В Москву Петров не вернулся. Самолет, на котором он возвращался, между Ростовом и Миллеровом врезался на бреющем в курган. Погибли не все, но Петров оказался среди погибших. В «Красной звезде» была напечатана его последняя статья о Севастополе, черновик которой нашли у него в полевой сумке. Последние абзацы в этой последней статье Петрова были такие:

«Немцы пустились на хитрость. Они объявили во всеуслышанье, что Севастополь — неприступная крепость. Пора внести ясность в этот вопрос. Морская база Севастополь никогда, к сожалению, не была сухопутной крепостью. В этом смысле Севастополь ничем не отличается, скажем, от Сингапура. Пошел двадцать первый день штурма. Держаться становится все труднее. Возможно, что город все-таки удержится. Я уже привык верить в чудеса, потому что семь с лишним месяцев обороны Севастополя — военное чудо... И вот наконец мы увидели в лунном свете кусок скалистой земли, о которой с гордостью и состраданием думает сейчас вся наша советская земля. Я знал, как невелик Севастопольский участок фронта, но у меня сжалось сердце, когда я увидел его с моря: таким он казался маленьким. Корабль вышел из Севастополя около двух часов...»

Эта последняя фраза так и осталась недописанной.

Почти через год после гибели Петрова я оказался на Южном Фронте, который вел тогда бои между Ростовом и Таганрогом, и Меня свалила с ног гнойная ангина. Я лежал сперва в медсанбате, а потом в санчасти штаба фронта. И там приглядывавший за мной военврач Николай Алексеевич Лещ принес мне половину тетрадочного листка в линейку, исписанного фиолетовыми чернилами чьим-то неровным и быстрым почерком.

— Вот нашел вдруг среди наших бумаг. Не знаю точно как, но как-то к нам попало. Возьмите, пусть хранится у вас.

Я сначала не понял, что это такое, а потом, разобрав неровный и быстрый почерк неизвестного мне военного медика, понял, Вот он, этот печальный текст тетрадочного листка, попавшего мне в руки через год после гибели Петрова.

«Петров Е. П.

Клинический посмертный диагноз. Открытый перелом правого бедра в нижней трети со вскрытием правого коленного сустава. Закрытый перелом правого клювовидного отростка с кровоизлиянием в полость правого плечевого сустава. Множественное ранение мягких покровов черепа, преимущественно в затылочной и лобной областях. Полное рассечение правой ушной раковины и верхней губы.

Причина смерти — большая острая кровопотеря и шок, явившийся следствием множественных и тяжких повреждений мягких тканей и скелета».

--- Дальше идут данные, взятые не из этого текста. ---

-- ==== Sys2Proof/Machine/TensorKv.lean ====
section
/-! DEFINITION. The KV operations of a tensor core (R75 to R93, R143) and the completion of operations (R138). -/

namespace Sys2Proof.Machine

/-! ### Reading and writing pages (R76, R85, R91) -/

/-- Where one row of a page lies: byte offsets of its elements and of its scales, for keys or values (R76). -/
def pageRow (fp8 : Bool) (head tok : Nat) (value : Bool) : Nat × Nat :=
  let e := if fp8 then 128 else 64
  let part := head * kvHeadBytes fp8 + (if value then 256 * e + 1024 else 0)
  (part + tok * e, part + 256 * e + tok * 4)

/-- FMT of a page's rows as a slot would name it: MX-FP8 E4M3 or MX-FP4. -/
def pageFmt (fp8 : Bool) : Nat := if fp8 then 6 else 5

/-- One stored row of a page as values under its scales. -/
def State.pageValues (s : State) (a : Nat) (fp8 : Bool) (head tok : Nat) (value : Bool) : List Fp :=
  let o := pageRow fp8 head tok value
  rowValues (pageFmt fp8) ((s.peek (a + o.2) 4).map BitVec.toNat)
    (unpackElems (pageFmt fp8) 128 (s.peek (a + o.1) (if fp8 then 128 else 64)))

/-- The feeder's expansion to BF16, as FP32 codes (R91). -/
def expandRow (vs : List Fp) : List Nat := vs.map (fun v => (convPlain .bf16 false .nearest (toF32 v)).code * 2 ^ 16)

/-- A core as the source of its accesses. -/
def coreReq (d : Fin 4) (k : Fin 11) : Requester := ⟨d.val, 1, k.val⟩

/-- Write one row of keys or values into a page, quantised to nearest even (R85). -/
def State.putPageRow (s : State) (d : Fin 4) (k : Fin 11) (a : Nat) (fp8 : Bool) (head tok : Nat) (value : Bool) (xs : List Nat) :
    State :=
  let o := pageRow fp8 head tok value
  let r := convertRow (pageFmt fp8) false (fun _ => .nearest) xs
  (s.writeMem (coreReq d k) 0 (a + o.1) (packElems (pageFmt fp8) r.codes)).writeMem (coreReq d k) 0 (a + o.2)
    (r.scales.map (BitVec.ofNat 8))

/-! ### KV_APPEND (R85 to R88, R143) -/

/-- The training reservation covers the pages that an append starts (R96). -/
def State.appendReserve (s : State) (p : KvSlot) : Bool :=
  !s.seqTrain p.seq ||
  decide (s.fld (.ntKvResv 0) Fld.ntKvResv_TRAIN_USED + newPages p.pos p.nrows ≤ s.fld (.ntKvResv 0) Fld.ntKvResv_TRAIN_RESV)

/-- A near frame for a new page: one granted at the step boundary, or one taken now (R86, R97). -/
def State.pageFrame (s : State) (n : Nat) : Nat × State :=
  match s.kv.grants.find? (fun g => g.1 == n) with
  | some g => (g.2, s.setKv { s.kv with grants := s.kv.grants.erase g })
  | none =>
    let a := s.kvAlloc 0
    (a.1, a.2.kvTake 0 a.1 false (s.seqTrain n))

/-- The first position of a page: frame, entry, and the trailer's identity (R77, R86). -/
def State.startPage (s : State) (d : Fin 4) (k : Fin 11) (n l p : Nat) (fp8 : Bool) : State :=
  let f := s.pageFrame n
  let heads := s.seqHeads n
  let gen := (s.pte n l p).gen
  let e : Pte := ⟨gen, 1, b2n fp8, false, false, f.1⟩
  let s1 := f.2.setPte n l p e
  s1.writeMem (coreReq d k) 0 (s1.pageAddr e + kvBody fp8 heads)
    (toLe 4 gen ++ toLe 2 n ++ toLe 2 l ++ toLe 4 p ++ toLe 2 0 ++ toLe 1 (b2n fp8) ++ toLe 1 heads ++ zeros 40)

/-- Exact sum of squares of a row. -/
def sumSquares (vs : List Fp) : Fp := vs.foldl (fun a v => a.add (v.mul v)) (.fin false 0 0)

/-- A nonnegative exact value rounded toward +∞ to FP32 (R87). -/
def roundUpF32 (x : Fp) : Nat :=
  let r := roundF32 x
  if (f32 r).lt x then r + 1 else r

/-- FP32 L2 norm, rounded toward +∞ (R87): the exact norm, rounded once. -/
def normUp (vs : List Fp) : Nat := roundUpF32 (sumSquares vs).sqrt

/-- FP32 L2 norm of a query row, rounded to nearest (R89). -/
def normOf (vs : List Fp) : Nat := roundF32 (sumSquares vs).sqrt

/-- The cairn entry of one head of a full page, and whether its conversion met a NaN or an infinity (R87, R88, R107). A NaN norm does not
count in the maximum, as `fmaxf` of R89 ignores it (DESIGN CHOICE, log entry 51). -/
def State.cairnEntry (s : State) (a : Nat) (fp8 : Bool) (h gen : Nat) : List Byte × Bool :=
  let keys := (List.range 256).map (fun t => s.pageValues a fp8 h t false)
  let sums := (List.range 128).map (fun c => keys.foldl (fun acc r => fadd acc (toF32 (r.getD c .nan))) 0)
  let mean := convertRow 6 false (fun _ => .nearest) (sums.map (fun x => fmul x 0x3B800000))
  let norm := (keys.map normUp).foldl fmaxf 0
  (packElems 6 mean.codes ++ mean.scales.map (BitVec.ofNat 8) ++ toLe 4 norm ++ toLe 4 gen ++ zeros 4, mean.nf)

/-- A page reaches 256 tokens: its cairn entries, the trailer CRC, then FULL (R87). -/
def State.fillPage (s : State) (d : Fin 4) (k : Fin 11) (pc n l p : Nat) : State :=
  let e := s.pte n l p
  let fp8 := e.fmt == 1
  let heads := s.seqHeads n
  let a := s.pageAddr e
  let s0 := s.tcNfIf ((List.range heads).any (fun h => (s.cairnEntry a fp8 h e.gen).2)) d k 3 pc
  let s1 := (List.range heads).foldl (fun t h => t.writeMem (coreReq d k) 0 (t.cairnAddr n l h p) (s.cairnEntry a fp8 h e.gen).1) s0
  let body := kvBody fp8 heads
  (s1.writeMem (coreReq d k) 0 (a + body + 56) (toLe 8 (s1.pageCrc a body))).setPte n l p { e with full := true }

/-- One position is appended: the rows of every head, COUNT, and the summary of a page that becomes full (R85 to R87). -/
def State.appendRow (s : State) (d : Fin 4) (k : Fin 11) (pc : Nat) (q : KvSlot) (fp8 : Bool) (pos : Nat) (keys vals : List Nat) :
    State :=
  let p := pos / 256
  let tok := pos % 256
  let s0 := if tok = 0 then s.startPage d k q.seq q.layer p fp8 else s
  let e := s0.pte q.seq q.layer p
  let heads := s0.seqHeads q.seq
  let a := s0.pageAddr e
  let s1 := (List.range heads).foldl (fun t h =>
    (t.putPageRow d k a fp8 h tok false ((keys.drop (128 * h)).take 128)).putPageRow d k a fp8 h tok true
      ((vals.drop (128 * h)).take 128)) s0
  let s2 := s1.writeMem (coreReq d k) 0 (a + kvBody fp8 heads + 12) (toLe 2 (tok + 1))
  if tok = 255 then s2.fillPage d k pc q.seq q.layer p else s2

/-- The positions of a run, in order. -/
def State.appendRows (d : Fin 4) (k : Fin 11) (pc : Nat) (q : KvSlot) (fp8 : Bool) : State → Nat → List (List Nat × List Nat) → State
  | s, _, [] => s
  | s, pos, r :: rs => State.appendRows d k pc q fp8 (s.appendRow d k pc q fp8 pos r.1 r.2) (pos + 1) rs

/-- KV_APPEND: NROWS positions of one layer are quantised into KV pages; an append out of order, of another format or
beyond the reservation is rejected before it writes anything (R85 to R88, R96, R143). -/
def execKvAppend (d : Fin 4) (k : Fin 11) (s : State) : Host.Outcome State Fault Refusal :=
  .next (s.tcIssue d k 0x40 (s.appendCheck d k) (fun i pc t =>
    let p := t.kvSlot d k i.a
    let ks := t.tileSlot d k i.b
    let vs := t.tileSlot d k i.c
    let used := fun (x : TileSlot) => x.ranges.take p.nrows
    let det := pageDetail p.seq p.layer (p.pos / 256)
    if !(t.appendOrder p && t.appendRoom p) then t.tcStop d k 0x10 pc i.a 0 det
    else if !t.appendFormat p i.kvfmt then t.tcStop d k 0x11 pc i.a 0 det
    else if !t.appendReserve p then t.tcStop d k 0x18 pc i.a 0 det
    else match t.foreignHit d (t.logicalOf d k) (used ks ++ used vs) with
    | some t1 => t1.tcStop d k 0x09 pc (if (t.firstForeign d (t.logicalOf d k) (used ks)).isSome then i.b else i.c)
    | none =>
      let rk := State.readRanges d (t.logicalOf d k) t (used ks)
      let rv := State.readRanges d (t.logicalOf d k) rk.2.2 (used vs)
      let keys := rk.1.map (unpackElems 0 ks.cols)
      let vals := rv.1.map (unpackElems 0 vs.cols)
      let t1 := rv.2.2.tcBadRead (firstBad [(i.b, rk.2.1), (i.c, rv.2.1)]) d k pc
      let t2 := t1.tcNfIf (!(keys ++ vals).all (fun r => r.all ffinite)) d k 4 pc
      let t3 := State.appendRows d k pc p i.kvfmt t2 p.pos (keys.zip vals)
      let heads := t.seqHeads p.seq
      let filled := (p.pos + p.nrows) / 256 - p.pos / 256
      t3.tcStart d k ⟨pc, 0x40, 0, 2 * p.nrows * heads + 256 * heads * filled, [], [p.seq, p.layer, p.nrows]⟩))

/-! ### KV_SELECT (R89, R90) -/

/-- `above` of R90. -/
def rankAbove (a : Nat) (pa : Nat) (b : Nat) (pb : Nat) : Bool :=
  if (f32 a).isNan != (f32 b).isNan then (f32 b).isNan
  else if !(f32 a).isNan && (flt a b || flt b a) then flt b a
  else decide (pa < pb)

/-- `select` of R90 over pages `(number, score, full)` in ascending number: forced pages and the highest-ranked others. -/
def selectPages (k w : Nat) (pages : List (Nat × Nat × Bool)) : List Nat :=
  let n := pages.length
  if n ≤ k then pages.map Prod.fst
  else
    let lo := if w < n then n - w else 0
    let forced := pages.filter (fun p => p.1 == 0 || decide (lo ≤ p.1) || !p.2.2)
    let others := pages.filter (fun p => !(p.1 == 0 || decide (lo ≤ p.1) || !p.2.2))
    let best := (insertSort (fun a b => rankAbove a.2.1 a.1 b.2.1 b.1) others).take (k - forced.length)
    insertSort (fun a b => decide (a < b)) (forced.map Prod.fst ++ best.map Prod.fst)

/-- Sum of products in ascending order under add32, with whether it overflowed (R117, R120 cause 1). -/
def dotFlag (a b : List Fp) : Nat × Bool := columnSum (List.zipWith Fp.mul a b) 0 false

/-- The sum alone. -/
def dotFp (a b : List Fp) : Nat := (dotFlag a b).1

/-- The score of a page for a block of queries `(values under MX-FP8, norm)` (R89). -/
def pageScore (beta : Nat) (qs : List (List Fp × Nat)) (mu : List Fp) (nu : Nat) : Nat :=
  qs.foldl (fun best q => fmaxf best (fadd (dotFp q.1 mu) (fmul (fmul beta q.2) nu))) 0xFF800000

/-- Some dot product of a page's score overflows (R120 cause 1). -/
def scoreOverflows (qs : List (List Fp × Nat)) (mu : List Fp) : Bool := qs.any (fun q => (dotFlag q.1 mu).2)

/-- The cairn entry of a page is valid: FULL, and its GEN equals the entry's (R88). -/
def State.cairnValid (s : State) (n l h p : Nat) : Bool :=
  let e := s.pte n l p
  e.full && ofLe (s.peek (s.cairnAddr n l h p + 136) 4) == e.gen

/-- The dequantised mean key of a page (R88, R89). -/
def State.cairnMean (s : State) (n l h p : Nat) : List Fp :=
  let a := s.cairnAddr n l h p
  rowValues 6 ((s.peek (a + 128) 4).map BitVec.toNat) (unpackElems 6 128 (s.peek a 128))

/-- Shape and format checks of a block of 128 query rows and its positions (R143). -/
def State.queryCheck (s : State) (d : Fin 4) (k : Fin 11) (q : Nat) : List TcFault :=
  [need ((s.tileSlot d k q).fmt == 0 || (s.tileSlot d k q).fmt == 1) 0x03 q, need ((s.tileSlot d k (q + 1)).fmt == 12) 0x03 (q + 1)]

/-- Shapes of the query block. -/
def State.queryShape (s : State) (d : Fin 4) (k : Fin 11) (q : Nat) : List TcFault :=
  [s.tileShape d k 128 128 q, s.tileShape d k 128 0 (q + 1)]

/-- The checks of KV_SELECT at issue. -/
def State.selectCheck (s : State) (d : Fin 4) (k : Fin 11) (i : TcInstr) : TcFault :=
  let p := s.kvSlot d k i.a
  firstFault ([s.kvParams d k i.a, s.tileKind d k i.b, s.tileKind d k (i.b + 1)] ++ s.queryCheck d k i.b ++
    [s.kvRanges p i.a] ++ s.queryShape d k i.b ++ [s.tilePlace d k i.b, s.tilePlace d k (i.b + 1)])

/-- KV_SELECT: the eligible pages of a query block are scored from the cairn index, and the selected ones are written into
the record (R89, R90, R143). -/
def execKvSelect (d : Fin 4) (k : Fin 11) (s : State) : Host.Outcome State Fault Refusal :=
  .next (s.tcIssue d k 0x41 (s.selectCheck d k) (fun i pc t =>
    let p := t.kvSlot d k i.a
    match t.foreignHit d (t.logicalOf d k) (t.groupRanges d k [i.b, i.b + 1]) with
    | some t1 => t1.tcStop d k 0x09 pc (t.foreignSlot d k [i.b, i.b + 1])
    | none =>
      let rq := t.readTile d (t.logicalOf d k) (t.tileSlot d k i.b)
      let rp := rq.2.2.readU32s d (t.logicalOf d k) (t.tileSlot d k (i.b + 1))
      let t1 := (rp.2.2.tcBadRead (firstBad [(i.b, rq.2.1), (i.b + 1, rp.2.1)]) d k pc).tcNfIf rq.1.nonFinite d k 2 pc
      let rows := rq.1.values
      let qs := rows.map (fun r =>
        let c := convertRow 6 false (fun _ => .nearest) (r.map toF32)
        (rowValues 6 c.scales c.codes, normOf r))
      let n := rp.1.foldl max 0 / 256 + 1
      let full := fun pg => (t1.pte p.seq p.layer pg).full
      match (List.range n).find? (fun pg => full pg && !t1.cairnValid p.seq p.layer p.head pg) with
      | some pg => t1.tcStop d k 0x12 pc i.a (t1.cairnAddr p.seq p.layer p.head pg) (pageDetail p.seq p.layer pg)
      | none =>
        let mu := t1.cairnMean p.seq p.layer p.head
        let pages := (List.range n).map (fun pg => (pg, if full pg then pageScore p.beta qs (mu pg)
          (ofLe (t1.peek (t1.cairnAddr p.seq p.layer p.head pg + 132) 4)) else 0, full pg))
        let used := (List.range n).filter full
        let t2 := ((t1.tcNfIf (used.any (fun pg => (mu pg).any (fun v => !v.isFin))) d k 2 pc).tcNfIf
          (used.any (fun pg => scoreOverflows qs (mu pg))) d k 1 pc).tcNfIf (pages.any (fun x => x.2.2 && !ffinite x.2.1)) d k 5 pc
        let l := selectPages p.k p.w pages
        let w := (l.mapIdx (fun j pg => (p.record + 16 + 8 * j, toLe 4 pg)))
        let t3 := ((p.record, toLe 2 l.length ++ zeros 14) :: w).foldl (fun (u : State) (x : Nat × List Byte) =>
          u.writeMem (coreReq d k) (t.logicalOf d k) x.1 x.2) t2
        t3.tcStart d k ⟨pc, 0x41, 0, 128 + (n + 3) / 4 + (p.k + 7) / 8, [], []⟩))

/-! ### KV_ATTN (R91 to R93) -/

/-- The feeder's checks of one page (R92): the code of the failure and its device address, 0 for an entry with TIER 0, which names no
frame (DESIGN CHOICE, log entry 51). -/
def State.feederFault (s : State) (n l p : Nat) : Option (Nat × Nat) :=
  let e := s.pte n l p
  let a := s.pageAddr e
  let body := kvBody (e.fmt == 1) (s.seqHeads n)
  let tr := s.peek (a + body) 64
  if e.tier ≠ 1 ∧ e.tier ≠ 2 then some (0x13, if e.tier = 0 then 0 else a)
  else if leAt tr 0 4 ≠ e.gen ∨ leAt tr 4 2 ≠ n ∨ leAt tr 6 2 ≠ l ∨ leAt tr 8 4 ≠ p then some (0x14, a)
  else if e.full ∧ e.tier = 2 ∧ leAt tr 56 8 ≠ s.pageCrc a body then some (0x15, a)
  else none

/-- Some 64 B block that the feeder reads is uncorrectable: the head's part and the trailer, or the whole of a full page in
the moraine pool, whose CRC it checks (R92). -/
def State.pageBad (s : State) (e : Pte) (heads h : Nat) : Bool :=
  let part := kvHeadBytes (e.fmt == 1) / 64
  (List.range (part * heads + 1)).any (fun b =>
    (e.full && e.tier == 2 || decide (part * h ≤ b ∧ b < part * (h + 1)) || b == part * heads) &&
    match s.decodeAddr (s.pageAddr e + 64 * b) with
    | .near st o => s.isBad (s.nearKey st o / 64 * 64)
    | .moraine c o => s.isBad (s.moraineKey c o / 64 * 64)
    | _ => false)

/-- A feeder failure stops the operation with a record; a sequence that is not a training one is cancelled and dropped
(R92). -/
def State.feederStop (s : State) (d : Fin 4) (k : Fin 11) (code pc slot addr n l p : Nat) : State :=
  let s1 := s.tcStop d k code pc slot addr (pageDetail n l p)
  if s1.seqTrain n ∨ s1.seqState n = 0 ∨ s1.seqState n = 5 then s1 else (s1.kvCancel n 5).kvProgress

/-- An uncorrectable page: recorded with a UCC record that names its address, NF with cause 4 (R92, R145). -/
def State.feederRecord (s : State) (d : Fin 4) (k : Fin 11) (pc slot n l : Nat) (x : Nat × Nat) : State :=
  ((s.tcRecord d k 0x16 pc slot).tcNf d k 4 pc).ucc (coreReq d k) 0x16 x.2 (pageDetail n l x.1)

Прочитав это, я представил себе степь между Ростовом и Миллеровом, обломки разбившегося самолета, мертвого Петрова...

В сорок втором году, после гибели Петрова, я написал стихи, посвященные его памяти:

Неправда, друг не умирает.
Лишь рядом быть перестает.
Он кров с тобой не разделяет,
Из фляги из твоей не пьет.

В землянке, занесен метелью,
Застольной не поет с тобой
И рядом, под одной шинелью,
Не спит у печки жестяной.

Но все, что между вами было,
Все, что за вами следом шло,
С его останками в могилу
Улечься вместе не смогло...

Сейчас, через много лет, проверив эти слова временем, убеждаюсь в том, что они были правильными. Да. Не смогло.